## [What to produce]
Only these lines of the data below are wanted: the one with "def State.keptAt (s", the one with "(DESIGN CHOICE, log entry 6.) -/", and any lines between them, each repeated exactly.
(Data records begins)
/-- What the walk checks at a leaf and answers (R310). (DEDUCED, log entry 16.) -/
def State.useLeaf (s : State) (o va lvl ent : Nat) (rd wr user : Bool) : Walk :=
  let size := pageSize lvl
  let page := bits ent 51 6 * 64
  if ¬ s.pageOk o page then .fault s .pageFault (walkInfo va 3 lvl)
  else if page < 2 ^ 39 ∧ s.slotsAt o (homeOf page) = 0 then .fault s .pageFault (walkInfo va 5 lvl)
  else if (rd ∧ ¬ bit ent 2) ∨ (wr ∧ ¬ bit ent 3) ∨ (user ∧ ¬ bit ent 4) then .fault s .priv (walkInfo va 1 lvl)
  else .ok s (page + va % size) (va - va % size) size

/-- The first address of the window classes, which never reach the tables (R92, R308). -/
def windowFrom : Nat := 0xFD * 2 ^ 48

/-- The translation that a walker keeps for an address, if it keeps any (R311). -/
def State.keptAt (s : State) (o va : Nat) : Option Kept :=
  if s.keepTlb then (s.part o).kept.find? fun k => k.va ≤ va && va < k.va + k.size else none

/-- The walk for a global address (R308, R310, R311, R315); `d` is the die whose agent walks, none for the host port and peers.
(DESIGN CHOICE, log entry 6.) -/
def State.walk (s : State) (o : Nat) (d : Option Nat) (va : Nat) (rd wr user : Bool) : Walk :=
  if windowFrom ≤ va then .fault s .addr (BitVec.ofNat 64 va) else
  match s.keptAt o va with
  | some k => s.useLeaf o va k.level k.leaf.toNat rd wr user
  | none =>
    match s.findLeaf o va 4 ((s.part o).ptroot.toNat * 2 ^ 16) with
    | .error e => .fault s e.1 e.2
    | .ok (lvl, a, ent) =>
      if bit ent 5 then
        match d with
        | none => .fault s .pageFault (walkInfo va 0 lvl)
        | some d =>
          if bit ent 52 then .stall else
          match s.bind o d va lvl a ent with
          | .fails s1 c info => .fault s1 c info
          | .wait => .stall
          | .leaf s1 leaf => s1.useLeaf o va lvl leaf rd wr user
      else
        let s1 := if s.keepTlb then
            s.modPart o fun p => { p with kept := { va := va - va % pageSize lvl, size := pageSize lvl, leaf := BitVec.ofNat 64 ent, level := lvl } :: p.kept }
          else s
        s1.useLeaf o va lvl ent rd wr user

/-- Whether a handle matches a standing export (R156, R316), and which. -/
def State.exportOf (s : State) (h : Word) : Option Export :=
  let e := get Export.none s.exports (bits h.toNat 12 0)
  if bits h.toNat 15 13 = 0 ∧ e.valid ∧ e.check.toNat = bits h.toNat 63 16 then some e else none

/-- The import of a partition that covers a peer-window offset, with its standing export (R316). -/
def State.importAt (s : State) (o off : Nat) : Option (Import × Export) :=
  match (s.part o).imports.find? fun i => i.off ≤ off && off < i.off + i.len with
  | none => none
  | some i => (s.exportOf i.handle).map fun e => (i, e)

/-- The handle of an export (R156). -/
def handleOf (dom ix : Nat) (check : BitVec 48) : Word := BitVec.ofNat 64 (ix + 4096 * dom + check.toNat * 2 ^ 16)

/-- Whether a handle is that of an export that has been revoked (R159), and of none that stands. (DEDUCED, log entry 111.) -/
def State.revoked (s : State) (h : Word) : Bool := s.withdrawn.contains h && (s.exportOf h).isNone

/-- An export revoked (R159): its entry is free, and its handle is known as withdrawn. -/
def State.revoke (s : State) (h : Word) : State :=
  { s with exports := put Export.none s.exports (bits h.toNat 12 0) Export.none, withdrawn := h :: s.withdrawn }

/-- The walk for a peer-window offset (R316); it answers the offset itself and the bytes to the end of the exporter's leaf or of the
import, whichever comes first. (DEDUCED, log entry 17.) -/
def State.walkPeer (s : State) (o off : Nat) (rd wr : Bool) : Walk :=
  match s.importAt o off with
  | none => .fault s .pageFault (walkInfo off 6 0)
  | some (i, e) =>
    if (wr ∧ ¬ e.rights.getLsbD 1) ∨ (rd ∧ ¬ e.rights.getLsbD 0) then .fault s .priv (walkInfo off 1 0)
    else
      match s.walk e.owner none (e.base + (off - i.off)) rd wr false with
      | .ok s1 pa va size => .ok s1 pa off (Nat.min (va + size - (e.base + (off - i.off))) (i.off + i.len - off))
      | .fault s1 .uncorr info => .fault s1 .uncorr info
      | .fault s1 _ info => .fault s1 .pageFault (walkInfo (bits info.toNat 55 0) 7 (bits info.toNat 61 59))
      | .stall => .stall

/-! ### Addresses and places -/

/-- The classes of an address (R92). -/
inductive Place where
  | cluster (off : Nat)
  | pool (off : Nat)
  | peer (off : Nat)
  | global (va : Nat)
  | bad
  deriving DecidableEq, Repr

/-- The class of an address; nowhere when a bit that must be 0 is set (R92). -/
def placeOf (a : Word) : Place :=
  let x := a.toNat
  if bits x 63 56 ≠ 0 then .bad
  else if bits x 55 48 = 0xFD then (if bits x 47 32 = 0 then .cluster (bits x 31 0) else .bad)
  else if bits x 55 48 = 0xFE then (if bits x 47 32 = 0 then .pool (bits x 31 0) else .bad)
  else if bits x 55 48 = 0xFF then .peer (bits x 47 0)
  else .global (bits x 55 0)

/-- A resolved access: the place, a fault, or a stall. -/
inductive Resolved where
  | at (s : State) (l : Loc)
  | fault (s : State) (c : Cause) (info : Word)
  | stall

/-- The key of a byte of a quad's cluster SRAM. -/
def clusKey (q off : Nat) : Nat := q * 2 ^ 25 + off

/-- Whether the live context of a core runs at user privilege (R318). -/
def State.isUser (s : State) (c : Nat) : Bool := (s.ctx c).cr.priv == .user

/-- An address resolved for an access of n bytes within one aligned unit by way of a core, at user privilege or above (R92, R310), on behalf
of a die that binds leaves, or of a host port, which binds none (R315). -/
def State.resolveAs (s : State) (die : Option Nat) (user : Bool) (c : Nat) (a : Word) (n : Nat) (rd wr : Bool) : Resolved :=
  match placeOf a with
  | .bad => .fault s .addr a
  | .cluster off =>
    if off + n ≤ s.clusterCap (Config.quadOf c) then .at s (.clus (clusKey (Config.quadOf c) off)) else .fault s .clusterBound a
  | .pool off => if off + n ≤ (s.core c).liveSl.scrBytes then .at s (.scr off) else .fault s .poolBound a
  | .peer off =>
    match s.walkPeer (s.partOf c) off rd wr with
    | .ok s1 pa _ _ => .at s1 (.phys pa)
    | .fault t e i => .fault t e i
    | .stall => .stall
  | .global va =>
    match s.walk (s.partOf c) die va rd wr user with
    | .ok s1 pa _ _ => .at s1 (.phys pa)
    | .fault t e i => .fault t e i
    | .stall => .stall

/-- An address of the core's live context resolved for an access at the context's privilege. -/
def State.resolve (s : State) (c : Nat) (a : Word) (n : Nat) (rd wr : Bool) : Resolved :=
  s.resolveAs (some (Config.dieOf c)) (s.isUser c) c a n rd wr

/-- The bytes at a place, as the live context of a core reads them. -/
def State.bytesAt (s : State) (c : Nat) (l : Loc) (n : Nat) : List Byte :=
  match l with
  | .scr o => (s.core c).scrBytes o n
  | .clus k => readBytes s.cluster k n
  | .phys pa => s.memBytes pa n

/-- The length in which KBC codes a block (R139). -/
def kbcLen (bs : List Byte) : Nat :=
  let n := (bs.filter (· != 0)).length
  if n = 0 then 0
  else if (List.range bs.length).all fun i => bs[i]? == bs[i % 4]? then 4
  else if n ≤ 223 then 32 + n else 256

/-- The smallest slot class that a coded length fits (R140). -/
def kbcClass (len : Nat) : Nat := if len ≤ 64 then 0 else if len ≤ 128 then 1 else if len ≤ 192 then 2 else 3

/-- No page: RAW (R141). -/
def Page.raw : Page := { kbc := false, cls := 0, locked := false, want := 0 }

/-- The page of a cluster key. -/
def State.page (s : State) (key : Nat) : Page := get Page.raw (s.quad (key / 2 ^ 25)).pages (key % 2 ^ 25 / 65536)

/-- The state with the page of a cluster key replaced by a function of it. -/
def State.modPage (s : State) (key : Nat) (f : Page → Page) : State :=
  s.modQuad (key / 2 ^ 25) fun q => { q with pages := update Page.raw q.pages (key % 2 ^ 25 / 65536) f }

/-- The class a write of bytes at a cluster key asks of its block, the write lying within one 256-byte block. -/
def State.askedClass (s : State) (key : Nat) (bs : List Byte) : Nat :=
  kbcClass (kbcLen (readBytes (writeBytes s.cluster key bs) (key - key % 256) 256))

/-- A write to cluster SRAM (R141): a locked page makes it wait, and a block that outgrows its slot locks the page. The answer
is none while the write waits. -/
def State.writeCluster (s : State) (key : Nat) (bs : List Byte) : State × Bool :=
  let p := s.page key
  if p.locked then (s, false)
  else if p.kbc ∧ p.cls < s.askedClass key bs then
    (s.modPage key fun p => { p with locked := true, want := Nat.max p.want (s.askedClass key bs) }, false)
  else
    ({ s with
        cluster := writeBytes s.cluster key bs
        clusBad := s.clusBad.filter fun e => !(key ≤ 8 * e.1 && decide (8 * e.1 + 8 ≤ key + bs.length)) }, true)

/-- The key under which the TIME of a release at a place is kept (R263). -/
def locKey (c : Nat) : Loc → Nat
  | .scr o => 2 ^ 61 + c * 2 ^ 23 + o
  | .clus k => 2 ^ 60 + k
  | .phys pa => pa

/-- What core c knows stays with the doubleword that it stores to, for the acquires that read it there (R254, R258): a home on another die gets
it as the write's stamp. (DEDUCED, log entry 98.) -/
def State.leaveKv (s : State) (c : Nat) (l : Loc) : State :=
  { s with relKv := update [] s.relKv (locKey c l / 8 * 8) fun t => merged t (s.core c).kv }

/-- A place so many bytes above another. -/
def Loc.above (l : Loc) (n : Nat) : Loc :=
  match l with
  | .scr o => .scr (o + n)
  | .clus k => .clus (k + n)
  | .phys pa => .phys (pa + n)

/-- What core c knows stays with each doubleword of the n bytes that its engine writes (R254). (DEDUCED, log entry 98.) -/
def State.leaveKvs (s : State) (c : Nat) (l : Loc) (n : Nat) : State :=
  (List.range ((n + 7) / 8)).foldl (fun a i => a.leaveKv c (l.above (8 * i))) s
(Data records ends)
## [Answer box]
def State.keptAt (s : State) (o va : Nat) : Option Kept :=
  if s.keepTlb then (s.part o).kept.find? fun k => k.va ≤ va && va < k.va + k.size else none

/-- The walk for a global address (R308, R310, R311, R315); `d` is the die whose agent walks, none for the host port and peers.
(DESIGN CHOICE, log entry 6.) -/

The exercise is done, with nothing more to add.